We saw how to use the concurrent.futures package to create a worker pool (using the ProcessPoolExecutor class) and submit 
work to it (pool.submit(fib, 38)). As we expect, submit returns a Future object 
(fut in the preceding code), which is a placeholder for a result that is not yet available.

### Context managers

**Executor objects can also be used as context managers** 

In those cases, there is an implicit blocking call made to the Executor shutdown method on the context manager's exit. 
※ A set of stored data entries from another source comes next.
/-- R17, R18, R32, R131 to R133: SUPPLY_WARNING in RUNNING and DRAINING enters HOLDUP. The unsealed groups are lost
with their lines, each with the LOST flag and a count and an explicit one with outcome LOST; the others stay; a held
write is refused with reason MODE, a read not yet granted ends unserved, a drain is abandoned, and the budget starts;
a budget of 0 has expired. That a program of the apply engine or the link unit behind a slot read is withdrawn, and the
journal engine's stands, is the model's reading (log 18). -/
def Obligations.WarningEntersHoldup : Prop :=
  ∀ s : State, s.GroupsLaw → s.pins.pfi = true → (s.control.mode = some .running ∨ s.control.mode = some .draining) →
    ∃ t, Completes .supplyWarning s t ∧ t.control = { s.control with mode := some .holdup } ∧
      t.pins = { s.pins with pfi := false } ∧ t.boot = s.boot ∧ t.device = s.device ∧
      t.port =
        { s.port with
          suspended :=
            match s.port.suspended with
            | none => none
            | some op => if op.requester = .journal then some op else none } ∧
      t.cursor = s.cursor ∧ t.journal = { s.journal with declined := false, stopped := false } ∧
      t.monitor =
        { debounce := .stopped, settled := false, dozeIdle := .stopped
          holdUp := if s.config.holdUp = 0 then .expired else .running s.config.holdUp } ∧
      t.link.drain = .none ∧ t.link.taken = s.link.taken ∧ t.link.response = s.link.response ∧
      t.outcomes.pulse = s.outcomes.pulse ∧ t.pending = s.pending ∧
      (∀ l, l ∈ t.lines ↔ l ∈ s.lines ∧ ¬ s.HasGroup l.owner .opened ∧ ¬ s.HasGroup l.owner .gathering) ∧
      (∀ g, g.state ≠ .lost → (g ∈ t.groups.table ↔ g ∈ s.groups.table ∧ g.state ≠ .opened ∧ g.state ≠ .gathering)) ∧
      (∀ q, s.groups.current = .opened q →
        t.groups.current = .lost (some q) ∧ t.HasGroup q .lost ∧ t.link.flags.lost = true ∧
          t.link.counters.groupsLost = bump s.link.counters.groupsLost ∧ t.outcomes = s.outcomes.lost (.group q)) ∧
      (s.groups.current = .deferred →
        (∃ x, t.groups.current = .lost x) ∧ t.link.flags.lost = true ∧
          (s.gathering = none →
            t.link.counters.groupsLost = bump s.link.counters.groupsLost ∧ t.outcomes = s.outcomes.lost .current) ∧
          (∀ g, s.gathering = some g →
            t.link.counters.groupsLost = bump (bump s.link.counters.groupsLost) ∧
              t.outcomes = (s.outcomes.lost .current).dropReference (.group g.sequence))) ∧
      ((∀ q, s.groups.current ≠ .opened q) → s.groups.current ≠ .deferred →
        t.groups.current = s.groups.current ∧
          (s.gathering = none →
            t.link.flags.lost = s.link.flags.lost ∧ t.link.counters.groupsLost = s.link.counters.groupsLost ∧
              t.outcomes = s.outcomes) ∧
          (∀ g, s.gathering = some g →
            t.link.flags.lost = true ∧ t.link.counters.groupsLost = bump s.link.counters.groupsLost ∧
              t.outcomes = s.outcomes.dropReference (.group g.sequence))) ∧
      (match s.upstream.access with
        | some { explicit := _, stage := .heldWrite _ _ _ _ } =>
          t.upstream = s.upstream.ended (.refused .mode) ∧ t.link.flags.refused = true ∧
            t.link.counters.writesRefused = bump s.link.counters.writesRefused ∧
            t.link.counters.stallExpiries = s.link.counters.stallExpiries
        | some { explicit := _, stage := .heldRead _ _ false } =>
          t.upstream = s.upstream.ended (.byte 0xFF#8) ∧ t.link.flags.unserved = true ∧
            t.link.counters.readsUnserved = bump s.link.counters.readsUnserved ∧
            t.link.counters.stallExpiries = s.link.counters.stallExpiries
        | _ => t.upstream = s.upstream)

/-- R130, R139, R80: PFI_RISE and PFI_DEBOUNCE_EXPIRY. A rise starts the 1 ms debounce; its expiry with PFI high
settles PFI, which begins a start-up with cause SUPPLY_RECOVERY in DOWN and ends a start-up's wait in STARTING;
without supply only the level changes (log 27). R133, R141 to R143: HOLD_UP_BUDGET_EXPIRY, DOZE_IDLE_EXPIRY and
DOZE_ENTRY. The expiries are kept until they count; with the doze idle timer expired and the part idle, DOZING is
entered (log 24): the array goes OFF, so that a program still running in the device is cut short and the latch comes
up clear (log 8), the read buffer is invalidated, and all else stays. R81, R109, R110: WAKE_TIMER_EXPIRY. The array
is ON; in a start-up the configuration reads begin. -/
def Obligations.TimersRunOut : Prop :=
  ((∀ s : State, s.pins.pfi = false → s.pins.supply = true →
     Completes .pfiRise s
       { s with pins := { s.pins with pfi := true }, monitor := { s.monitor with debounce := .running 10 } }) ∧
   (∀ s : State, s.pins.pfi = false → s.pins.supply = false →
     Completes .pfiRise s { s with pins := { s.pins with pfi := true } }) ∧
   (∀ s : State, s.monitor.debounce.isRunning = true → s.pins.pfi = true → s.control.mode = some .down →
     ∃ t, exec .pfiDebounceExpiry s = .next t ∧
       State.BeginsStartUp .supplyRecovery .none
         { s with monitor := { s.monitor with debounce := .expired, settled := true } } t) ∧
   (∀ s : State, s.monitor.debounce.isRunning = true → s.pins.pfi = true → s.control.mode = some .starting →
     s.boot.step = .pfiWait →
     Completes .pfiDebounceExpiry s
       { s with
         monitor := { s.monitor with debounce := .expired, settled := true }
         port := { s.port with power := .waking, apwr := true, wakeTimer := .running 200 }
         boot := { s.boot with step := .waking } }) ∧
   (∀ s : State, s.monitor.debounce.isRunning = true → s.pins.pfi = true → s.control.mode ≠ some .down →
     ¬ (s.control.mode = some .starting ∧ s.boot.step = .pfiWait) →
     Completes .pfiDebounceExpiry s { s with monitor := { s.monitor with debounce := .expired, settled := true } })) ∧
  ((∀ s : State, s.monitor.holdUp.isRunning = true →
     Completes .holdUpBudgetExpiry s { s with monitor := { s.monitor with holdUp := .expired } }) ∧
   (∀ s : State, s.monitor.dozeIdle.isRunning = true →
     Completes .dozeIdleExpiry s { s with monitor := { s.monitor with dozeIdle := .expired } }) ∧
   (∀ s : State, s.control.mode = some .running → s.monitor.dozeIdle = .expired → s.groups.table = [] →
     s.outcomes.queue = [] → s.port.inFlight = none → s.port.suspended = none → s.upstream.access = none →
     s.pins.grp = true → s.link.taken = none →
     ∃ t, Completes .dozeEntry s t ∧ s.LosesArrayPower t ∧
       (s.device.program = none → t.device = { s.device with latch := false }) ∧
       t = { s with
             control := { s.control with mode := some .dozing }
             port := { s.port with power := .off, apwr := false, wakeTimer := .stopped }
             upstream := { s.upstream with buffer := none }
             device := t.device, freeCount := t.freeCount
             monitor := { s.monitor with dozeIdle := .stopped } })) ∧
  (∀ s : State, s.port.wakeTimer.isRunning = true →
     (s.boot.step ≠ .waking →
       Completes .wakeTimerExpiry s { s with port := { s.port with power := .on, wakeTimer := .stopped } }) ∧
     (s.boot.step = .waking →
       Completes .wakeTimerExpiry s
         { s with
           port := { s.port with power := .on, wakeTimer := .stopped }
           boot := { s.boot with step := .readCopyA } }))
This means that if we were to access the results list, we would **get integers rather than Future instances once the context 
manager exits.**

In [24]:
workernum=1
fibnum=38
with cf.ProcessPoolExecutor(max_workers=workernum) as pool:
            results = pool.map(fib, [fibnum] * workernum)
            print(results)

<generator object _chain_from_iterable_of_lists at 0x7f617404eba0>


We can make a **one-line modification** to our process-based parallel code and 
**switch to using threads instead**; simply replace ProcessPoolExecutor with 
ThreadPoolExecutor. 

For a quick example, change the

with cf. ProcessPoolExecutor (max_workers=args.n) as pool:

line with this one:

with cf.ThreadPoolExecutor(max_workers=args.n) as pool:

In [25]:
threadnum=1
fibnum=38
with cf.ThreadPoolExecutor(max_workers=threadnum) as pool:
    results = pool.map(fib, [fibnum] * workernum)
    print(results)

<generator object Executor.map.<locals>.result_iterator at 0x7f617404ee60>


### Multiprocess queues
When using multiple processes, the issue that comes up is **how to exchange data 
between the workers**. 

The multiprocessing module offers a mechanism to do that 
in the form of **queues and pipes**. 

The **multiprocessing.Queue** class is modeled after the queue.Queue class with the 
additional twist that **items stored in the multiprocessing queue need to be pickable**.


In [28]:
def fib(n):
    if n <= 2:
        return 1
    elif n == 0:
        return 0
    elif n < 0:
        raise Exception('fib(n) is undefined for n < 0')
    return fib(n - 1) + fib(n - 2)

In [29]:
def worker(inq, outq): #input queue for the task (fib function and its argument), output queue for the results (integer)
    while True:
        data = inq.get()
        if data is None:
            return
        fn, arg = data
        outq.put(fn(arg))

We use a **two-queue architecture**, whereby **one queue 
holds the tasks to be performed** (in this case, the function to be called and its only 
argument), while the **other queue holds the results** (simple integers in this example).

In [30]:
import multiprocessing as mp

workernum=4
fibnum=34

# We open two multiprocessing queues:
tasks = mp.Queue()
results = mp.Queue()

for i in range(workernum):
    tasks.put((fib, fibnum))

In [31]:
for i in range(workernum):
        mp.Process(target=worker, args=(tasks, results)).start()

In [32]:
for i in range(workernum):
        print(results.get())

5702887
5702887
5702887
5702887


In [33]:
for i in range(workernum):
        tasks.put(None)

As we did previously, we use a sentinel value (None) in the task queue to signal that 
the worker processes should quit. The worker process is a simple multiprocessing.
Process instance whose target is the worker function and whose behavior is the one 
that we just described.

Another piece of technology that might be worth investigating is **Cython**, a Python-like language to create C modules that is extremely popular and actively developed. Cython has excellent support for OpenMP, a directive-based API for C, 
C++, and Fortran, that allows programmers to easily multithread their code.